/-! ### Group 7: the system -/

/-- 04_registers R80, 10_trap_state R187, R188: SRD delivers the system register of its selector, as each thread has it. -/
def Obligations.SystemRegisterReads : Prop := ∀ (s : State) (c : Site) (d : XReg) (w : W2) (g : Guard) (sel : BitVec 8)
    (v : Env → Thread → W64),
  let x := s.wg c.wg
  let k := s.core x.ckey
  (sel, v) ∈ [(0x00#8, fun e _ => BitVec.ofNat 64 e.tid), (0x01, fun _ t => BitVec.ofNat 64 t.lane), (0x02, fun _ _ => x.wgid.setWidth 64),
    (0x03, fun _ _ => x.gangid.setWidth 64),
    (0x04, fun _ _ => x.launchid.setWidth 64), (0x05, fun _ _ => BitVec.ofNat 64 x.core), (0x06, fun _ _ => BitVec.ofNat 64 (x.core / 4)),
    (0x07, fun _ _ => BitVec.ofNat 64 (x.core / 160)), (0x08, fun _ _ => BitVec.ofNat 64 x.pkg),
    (0x09, fun _ _ => BitVec.ofNat 64 Config.gwidth), (0x0A, fun _ t => t.flags.setWidth 64), (0x0B, fun _ t => (t.q ||| 1).setWidth 64),
    (0x0C, fun _ t => t.bnd), (0x0D, fun _ t => t.bsel.setWidth 64), (0x0E, fun _ t => t.poisonLo), (0x0F, fun _ t => t.poisonHi),
    (0x10, fun _ t => t.trap.pc), (0x11, fun _ t => t.trap.cause.setWidth 64), (0x12, fun _ t => t.trap.addr),
    (0x13, fun _ t => t.trap.parent.setWidth 64), (0x14, fun _ t => t.trap.sibLo), (0x15, fun _ t => t.trap.sibHi),
    (0x18, fun _ _ => k.dbgctl.setWidth 64), (0x19, fun _ _ => k.brkpc.getD 0 0), (0x1A, fun _ _ => k.brkpc.getD 1 0),
    (0x1B, fun _ _ => k.brkpc.getD 2 0), (0x1C, fun _ _ => k.brkpc.getD 3 0), (0x1D, fun _ _ => k.watchLo), (0x1E, fun _ _ => k.watchHi),
    (0x20, fun _ _ => (s.pkg x.pkg).gen.setWidth 64), (0x21, fun _ _ => (s.pkg x.pkg).dryfrac.setWidth 64),
    (0x22, fun _ _ => k.susp.setWidth 64), (0x23, fun _ _ => k.dropped), (0x24, fun _ _ => (s.pkg x.pkg).clock),
    (0x28, fun _ _ => k.dqbase.setWidth 64), (0x29, fun _ _ => k.dqlimit.setWidth 64)] →
  s.Issues c (.srd d w sel g) →
  ∃ u, exec (.srd d w sel g) s = .next u ∧
    ThreadsDo s s c g (fun e t => (t.wxs (put d ⟨w2 w, false⟩ (v e t).toNat)).goto c.nextPc) u ∧ OthersKeep s c u ∧ CoresKeep s c u ∧
    (∀ j, u.wg j = if j = c.wg ∧ s.frag c g ≠ [] ∧ sel ∈ [0x05, 0x06, 0x07, 0x20, 0x22, 0x23, 0x24] then
        { s.wg j with inelig := true }
      else s.wg j) ∧
    u = { s with threads := u.threads, cores := u.cores, wgs := u.wgs }

/-- 04_registers R80, R81, 10_trap_state R183, R188: SWR. FLAGS takes its defined bits in any mode; the trap-handler registers are written in
handler mode, a debug register there or in a launch with debug rights, by the lowest guard-active thread; DQBASE and DQLIMIT are
written while the deque is empty and the new region may stand. Any other write is ILLEGAL. For up to two I-cycles, a free number
(log entry 2), the core's words still issue under the debug register's value before. -/
def Obligations.SystemRegisterWrites : Prop := ∀ (s : State) (c : Site) (b : Opnd) (w : W2) (sel : BitVec 8) (g : Guard),
  s.Issues c (.swr b w sel g) →
  let val := fun e : Env => BitVec.ofNat 64 (readOp (w2 w) e b)
  let ck := coreKey c.pkg c.core
  (∀ f : Thread → W64 → Thread,
    (sel, f) ∈ [(0x0A#8, fun t v => { t with flags := v.setWidth 32 &&& 0x7F }), (0x0B, fun t v => { t with q := v.setWidth 8 ||| 1 }),
      (0x0C, fun t v => { t with bnd := v }), (0x0D, fun t v => { t with bsel := v.setWidth 5 }),
      (0x0E, fun t v => { t with poisonLo := v }), (0x0F, fun t v => { t with poisonHi := v }),
      (0x10, fun t v => { t with trap := { t.trap with pc := v } }), (0x11, fun t _ => t), (0x12, fun t _ => t)] →
    sel = 0x0A ∨ s.inHandler c = true →
    ∃ u, exec (.swr b w sel g) s = .next u ∧ OnlyThreads s c g (fun e t => (f t (val e)).goto c.nextPc) u) ∧
  (∀ e rest f, s.frag c g = e :: rest →
    (sel, f) ∈ [(0x18#8, fun k : Core => { k with dbgctl := ((val e).setWidth 32 &&& 0xE) ||| (k.dbgctl &&& 1) }),
      (0x19, fun k => { k with brkpc := k.brkpc.set 0 (val e &&& ~~~6) }), (0x1A, fun k => { k with brkpc := k.brkpc.set 1 (val e &&& ~~~6) }),
      (0x1B, fun k => { k with brkpc := k.brkpc.set 2 (val e &&& ~~~6) }), (0x1C, fun k => { k with brkpc := k.brkpc.set 3 (val e &&& ~~~6) }),
      (0x1D, fun k => { k with watchLo := val e }), (0x1E, fun k => { k with watchHi := val e })] →
    s.inHandler c = true ∨ (s.launchOf (s.wg c.wg)).debug = true →
    ∃ u, exec (.swr b w sel g) s = .next u ∧ ThreadsDo s s c g (fun _ t => t.goto c.nextPc) u ∧ OthersKeep s c u ∧
      (∀ j, u.core j = if j = ck then
          { f (s.core j) with perf := (u.core j).perf, dbgOld := (u.core j).dbgOld }
        else s.core j) ∧
      ((u.core ck).dbgOld = (s.core ck).dbgOld ∨ ∃ left, (left = 1 ∨ left = 2) ∧
        (u.core ck).dbgOld = (s.core ck).dbgOld ++ [{ sel := sel.toNat, old := (s.core ck).dbgReg sel.toNat, left := left }]) ∧
      u = { s with threads := u.threads, cores := u.cores, tick := s.tick + 1 }) ∧
  (∀ e rest, s.frag c g = e :: rest → sel = 0x28 ∨ sel = 0x29 →
    let base := if sel = 0x28 then (val e).setWidth 32 else (s.core ck).dqbase
    let limit := if sel = 0x29 then (val e).setWidth 32 else (s.core ck).dqlimit
    ((s.core ck).deque = [] → s.dqRegion ck base.toNat limit.toNat = true →
      ∃ u, exec (.swr b w sel g) s = .next u ∧ ThreadsDo s s c g (fun _ t => t.goto c.nextPc) u ∧ OthersKeep s c u ∧
        (∀ j, u.core j = if j = ck then { s.core j with perf := (u.core j).perf, dqbase := base, dqlimit := limit } else s.core j) ∧
        u = { s with threads := u.threads, cores := u.cores }) ∧
    ((s.core ck).deque ≠ [] → exec (.swr b w sel g) s = .next (s.illegal c))) ∧
  (sel ∈ [0x0B, 0x0C, 0x0D, 0x0E, 0x0F, 0x10, 0x11, 0x12] → s.inHandler c = false → exec (.swr b w sel g) s = .next (s.illegal c)) ∧
  (0x18 ≤ sel.toNat → sel.toNat ≤ 0x1E → s.inHandler c = false → (s.launchOf (s.wg c.wg)).debug = false →
    exec (.swr b w sel g) s = .next (s.illegal c))
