-- ==== Sys2Proof/Laws/Keeps.lean ====
section
/-! SUPPORT. What each shared operation does to memory: `_mem` lemmas of those that leave it alone, `_wf` lemmas of those that write it
and keep its canonical form. -/

namespace Sys2Proof.Machine
@[simp] theorem ite_mem (c : Prop) [Decidable c] (a b : State) : (if c then a else b).mem = if c then a.mem else b.mem := by split <;> rfl
@[simp] theorem wf_ite (c : Prop) [Decidable c] (a b : List Host.Cell) : Memory.wf (if c then a else b) = if c then Memory.wf a else Memory.wf b := by split <;> rfl
@[simp] theorem foldl_wf {α : Type} {f : State → α → State} (hf : ∀ s a, Memory.wf s.mem = true → Memory.wf (f s a).mem = true) {s : State}
    (l : List α) (h : Memory.wf s.mem = true) : Memory.wf (l.foldl f s).mem = true := by
  induction l generalizing s with
  | nil => exact h
  | cons a r ih => exact ih (hf s a h)
@[simp] theorem foldl_modThr_mem {α : Type} (l : List α) (k : State → α → Nat) (f : State → α → Thread → Thread) (s : State) :
    (l.foldl (fun s a => s.modThr (k s a) (f s a)) s).mem = s.mem := foldl_mem (fun _ _ => by rfl) s l
@[simp] theorem foldl_modCore_mem {α : Type} (l : List α) (k : State → α → Nat) (f : State → α → Core → Core) (s : State) :
    (l.foldl (fun s a => s.modCore (k s a) (f s a)) s).mem = s.mem := foldl_mem (fun _ _ => by rfl) s l
@[simp] theorem foldl_modDie_mem {α : Type} (l : List α) (k : State → α → Nat) (f : State → α → Die → Die) (s : State) :
    (l.foldl (fun s a => s.modDie (k s a) (f s a)) s).mem = s.mem := foldl_mem (fun _ _ => by rfl) s l
@[simp] theorem foldl_modWg_mem {α : Type} (l : List α) (k : State → α → Nat) (f : State → α → Wg → Wg) (s : State) :
    (l.foldl (fun s a => s.modWg (k s a) (f s a)) s).mem = s.mem := foldl_mem (fun _ _ => by rfl) s l
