-- ==== Sys2Proof/Laws/Meanings.lean ====
section
/-! SUPPORT. Every meaning answers a next state and keeps the canonical form of memory: a word at the site it issues at, an event anywhere. -/

namespace Sys2Proof.Machine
+ + + + + + +
Retype exactly the lines of the data above that fall between the line with "induction l generalizing s with" and the line with "(l.foldl (fun s a => s.modDie", inclusive, and add nothing.

Output below
  induction l generalizing s with
  | nil => exact h
  | cons a r ih => exact ih (hf s a h)
@[simp] theorem foldl_modThr_mem {α : Type} (l : List α) (k : State → α → Nat) (f : State → α → Thread → Thread) (s : State) :
    (l.foldl (fun s a => s.modThr (k s a) (f s a)) s).mem = s.mem := foldl_mem (fun _ _ => by rfl) s l
@[simp] theorem foldl_modCore_mem {α : Type} (l : List α) (k : State → α → Nat) (f : State → α → Core → Core) (s : State) :
    (l.foldl (fun s a => s.modCore (k s a) (f s a)) s).mem = s.mem := foldl_mem (fun _ _ => by rfl) s l
@[simp] theorem foldl_modDie_mem {α : Type} (l : List α) (k : State → α → Nat) (f : State → α → Die → Die) (s : State) :
    (l.foldl (fun s a => s.modDie (k s a) (f s a)) s).mem = s.mem := foldl_mem (fun _ _ => by rfl) s l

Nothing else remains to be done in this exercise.